After stirring up a lather with its spin-off of Victoria’s Secret (NYSE:VSCO) and its retirement of its former “L Brands” name, Bath & Body Works (NYSE:BBWI) saw its stock price go down the drain. Wall Street analysts piled on with lowered per-share price targets, in one case slashing a forecast from $95 to $78, with others predicting more modest reductions.
The company’s share price plunged from over $80 to below $62, an approximate 22.9% drop. Inexperienced investors might think this heralds bad times for the company, but there are at least three reasons to be bullish about the changes being made at the company.
1. Bath & Body Works has a record of good performance
Even during the dark days of L Brands’ decline before the COVID-19 pandemic, Bath & Body Works was a frequent bright spot amid a picture that was growing progressively more dismal overall. According to the company’s 2021 annual report, the brand grew through 2020 despite all of its stores being closed for parts of three months during the government lockdown the coronavirus pandemic prompted. The brand was worth $5.4 billion at the year’s start and $6.4 billion at its end, with most of the growth coming from its direct channel. L Brands noted it believes Bath & Body Works is “is on a multi-year path to become a $10 billion stand-alone company.”
Even before that, recently published Bank of America analysis showed Bath & Body Works as a significant source of growth. Its compound annual sales rose 10% yearly for the past decade, according to the research note, while it also experienced a 15% increase in earnings before interest and taxes (EBIT). In fact, Bath & Body Works played a significant role in keeping L Brands afloat despite the losses of Victoria’s Secret, and as a stand-alone company, it should be able to demonstrate its economic merits more strongly.
2. Its recent metrics were strongly positive
Before L Brands split in two and Bath & Body Works was still a subsidiary brand of the overall company, it was not only rebounding strongly from 2020’s lockdown lows, but outperforming 2019. L Brands’ first-quarter 2021 infographic, providing highlights of the quarter, made Bath & Body Works’ vigorous performance very plain, with a 60% jump in total sales over 2019, direct channel sales up 123% from that year, and its operating income rate at 25.9%, while operating income itself reached $379.9 million.
The fact this growth occurred relative to pre-pandemic 2019 and not 2020 puts a spotlight on Bath & Body Works’ upward trajectory as a brand, which should also translate into similar momentum now that it’s a company. The positive energy matches up to Bath & Body Works’ long-term trends, perhaps augmented a little with some additional strength gathered from the COVID-19 rebound and release of pent-up demand.
Bath & Body Works is also in the process of opening a plethora of new stores during 2021, according to information in L Brands’ Q1 earnings presentation. Starting from a total of 288 retail locations at 2020’s end, it expects five to eight closures and 60 to 70 new store openings, leading to a total of 340 to 353 stores by Dec. 31, 2021, with a potential upper limit of a 22.6% boost to its retail footprint. With evidence potentially pointing to the delta variant of COVID-19 having peaked already and declining again soon, this increase in physical retail locations could be a boon to the company’s sales heading into the holiday shopping season and beyond.
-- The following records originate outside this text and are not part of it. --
-- ==== Sys2Proof/Decode.lean ====
section
/-! DEFINITION. The decoder, total on every word, and after it the encoder.

The codec has no built-in opcode table (spec/30_encoding.md R66): which instruction a word is depends on the templates
that are loaded, so the decoder takes them as an argument.  A word that no template claims, or that more than one
claims, is rejected by name: `UnknownEncodingError`, `AmbiguousDecodeError` (R67, R68; spec/44_field_decoder.md R127). -/

namespace Sys2Proof

open Machine

/-- The templates of a Registry that match a word, in Registry order (R127).  The whole Registry is examined. -/
def candidates (reg : List Template) (w : Word) : List Template := reg.filter fun t => matchesWord t w

/-- Search mode's choice of a template (R127): exactly one candidate, else one of the two errors. -/
def searchTemplate (reg : List Template) (w : Word) : Result Template :=
  match candidates reg w with
  | [] => .err .unknownEncoding
  | [t] => .ok t
  | _ :: _ :: _ => .err .ambiguousDecode

/-- The instruction that a word is under a template that matches it: the format's fields (R128 to R133). -/
def instrOf (t : Template) (w : Word) : Instr :=
  match t.format with
  | .R => instrR t.mnemonic (rdOf w) (rs1Of w) (rs2Of w)
  | .I => instrI t.mnemonic (rdOf w) (rs1Of w) (immIOf w)
  | .S => instrS t.mnemonic (rs1Of w) (rs2Of w) (immSOf w)
  | .B => instrB t.mnemonic (rs1Of w) (rs2Of w) (immBOf w)
  | .U => instrU t.mnemonic (rdOf w) (immUOf w)
  | .J => instrJ t.mnemonic (rdOf w) (immJOf w)

/-- The decoder: a word to an instruction, by the templates loaded, or an error by name (R127). -/
def decodeIn (reg : List Template) (w : Word) : Result Instr :=
  match searchTemplate reg w with
  | .ok t => .ok (instrOf t w)
  | .err e => .err e
  | .refused r => .refused r

/-! ### The reference catalog

The 38 templates of spec/45_reference_catalog.md R147.  They are NOT part of the codec (R146): no state holds them
unless a host loads them.  They say what the rows of the opcode table are, and `decodeTableWord` reads a word of the
table by them. -/

/-- A template without funct values. -/
def plainTemplate (m : String) (op : BitVec 7) (f : Format) : Template :=
  { mnemonic := ascii m, opcode := op, format := f, funct3 := none, funct7 := none }

/-- A template with a funct3 value. -/
def funct3Template (m : String) (op : BitVec 7) (f : Format) (f3 : BitVec 3) : Template :=
  { mnemonic := ascii m, opcode := op, format := f, funct3 := some f3, funct7 := none }

/-- An R template. -/
def rTemplate (m : String) (op : BitVec 7) (f3 : BitVec 3) (f7 : BitVec 7) : Template :=
  { mnemonic := ascii m, opcode := op, format := .R, funct3 := some f3, funct7 := some f7 }

/-- Lines 1 to 10 of R149: lui to bgeu. -/
def catalogControl : List Template :=
  [plainTemplate "lui" 0b0110111 .U,
   plainTemplate "auipc" 0b0010111 .U,
   plainTemplate "jal" 0b1101111 .J,
   funct3Template "jalr" 0b1100111 .I 0b000,
   funct3Template "beq" 0b1100011 .B 0b000,
   funct3Template "bne" 0b1100011 .B 0b001,
   funct3Template "blt" 0b1100011 .B 0b100,
   funct3Template "bge" 0b1100011 .B 0b101,
   funct3Template "bltu" 0b1100011 .B 0b110,
   funct3Template "bgeu" 0b1100011 .B 0b111]

/-- Lines 11 to 24 of R149: lb to andi. -/
def catalogLoadsStoresImmediates : List Template :=
  [funct3Template "lb" 0b0000011 .I 0b000,
   funct3Template "lh" 0b0000011 .I 0b001,
   funct3Template "lw" 0b0000011 .I 0b010,
   funct3Template "lbu" 0b0000011 .I 0b100,
   funct3Template "lhu" 0b0000011 .I 0b101,
   funct3Template "sb" 0b0100011 .S 0b000,
   funct3Template "sh" 0b0100011 .S 0b001,
   funct3Template "sw" 0b0100011 .S 0b010,
   funct3Template "addi" 0b0010011 .I 0b000,
   funct3Template "slti" 0b0010011 .I 0b010,
   funct3Template "sltiu" 0b0010011 .I 0b011,
   funct3Template "xori" 0b0010011 .I 0b100,
   funct3Template "ori" 0b0010011 .I 0b110,
   funct3Template "andi" 0b0010011 .I 0b111]

/-- Lines 25 to 38 of R149: slli to fence. -/
def catalogRegisterFence : List Template :=
  [rTemplate "slli" 0b0010011 0b001 0b0000000,
   rTemplate "srli" 0b0010011 0b101 0b0000000,
   rTemplate "srai" 0b0010011 0b101 0b0100000,
   rTemplate "add" 0b0110011 0b000 0b0000000,
   rTemplate "sub" 0b0110011 0b000 0b0100000,
   rTemplate "sll" 0b0110011 0b001 0b0000000,
   rTemplate "slt" 0b0110011 0b010 0b0000000,
   rTemplate "sltu" 0b0110011 0b011 0b0000000,
   rTemplate "xor" 0b0110011 0b100 0b0000000,
   rTemplate "srl" 0b0110011 0b101 0b0000000,
   rTemplate "sra" 0b0110011 0b101 0b0100000,
   rTemplate "or" 0b0110011 0b110 0b0000000,
   rTemplate "and" 0b0110011 0b111 0b0000000,
   funct3Template "fence" 0b0001111 .I 0b000]

/-- The reference catalog, in the order of R149. -/
def referenceCatalog : List Template := catalogControl ++ catalogLoadsStoresImmediates ++ catalogRegisterFence

/-- The bits of a table row as a word: the bits above `nbits` are 0, and a word is exactly 32 bits (R45). -/
def tableWord (nbits w : Nat) : Word := BitVec.ofNat 32 (w % 2 ^ nbits)

/-- The instruction the decoder reads from a word of the opcode table, numbered as the table numbers it: the reference
catalog is what the table's instruction rows stand for.  A format row has no word of its own: its fixed bits come from
the template a host loads. -/
def decodeTableWord (nbits w : Nat) : Option Instr :=
  match decodeIn referenceCatalog (tableWord nbits w) with
  | .ok i => some i
  | .err _ => none
  | .refused _ => none

/-! ### The encoder -/

/-- The word of an instruction by the templates loaded: the layout of its format (R47 to R52) filled with the fixed
fields of the template of its mnemonic and with its operands.  None where no template of that mnemonic and format is
loaded, a required funct value is missing, or an operand is outside its value set. -/
def encodeIn (reg : List Template) (i : Instr) : Option Word :=
  match lookup reg i.mnemonic with
  | none => none
  | some t =>
    if t.format = i.format && legalValues (operandKinds t.format) i.tokens then
      match packWord t i.tokens with
      | .ok w => some w
      | .err _ => none
      | .refused _ => none
    else none

/-- The word of an instruction row of the opcode table. -/
def encode (i : Instr) : Option Word := encodeIn referenceCatalog i

end Sys2Proof
end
3. It has several features attractive to investors
Bath & Body Works offers some extra value to shareholders beyond its noteworthy rate of growth across time and its expanding retail network. It is also a dividend stock and recently announced it will be paying a $0.15 per-share dividend on Sept. 3, as originally planned. While the dividend isn’t particularly large, it was not reduced by the Victoria’s Secret divestiture. The annual dividend is currently $0.60 per share.
With its revenue growth success and high cash flow, Bath & Body Works has also greatly expanded its share repurchase program. Its board of directors (then the directors of L Brands) authorized a $500 million share buyback in March. However, in July, the board authorized another to $1.5 billion, with only $36.2 million remaining from the $500 million authorization. Reduction of the share count through these significant repurchases will have the effect of increasing the earnings per share (EPS) of the remaining shares, increasing their value for investors holding them. The company is also looking to increase its balance sheet health by paying off $500 million in debt, on top of an earlier $1.1 billion debt repayment.
All of these factors show that, when it comes to Bath & Body Works’ future, there’s no need to throw the baby out with the bathwater. The dip in the stock price, while quite sharp, is a natural correction to the lost revenue from the spin-off of Victoria’s Secret, which had recovered significantly in the final months of being a part of L Brands and was nearly equaling Bath & Body Works’ performance. With its ongoing growth and popularity, the enterprise will likely remain a good choice among retail stocks over the long term, and the current drop in prices is just a buy-in opportunity to launch or expand a stake.
This article represents the opinion of the writer, who may disagree with the “official” recommendation position of a Motley Fool premium advisory service. We’re motley! Questioning an investing thesis — even one of our own — helps us all think critically about investing and make decisions that help us become smarter, happier, and richer.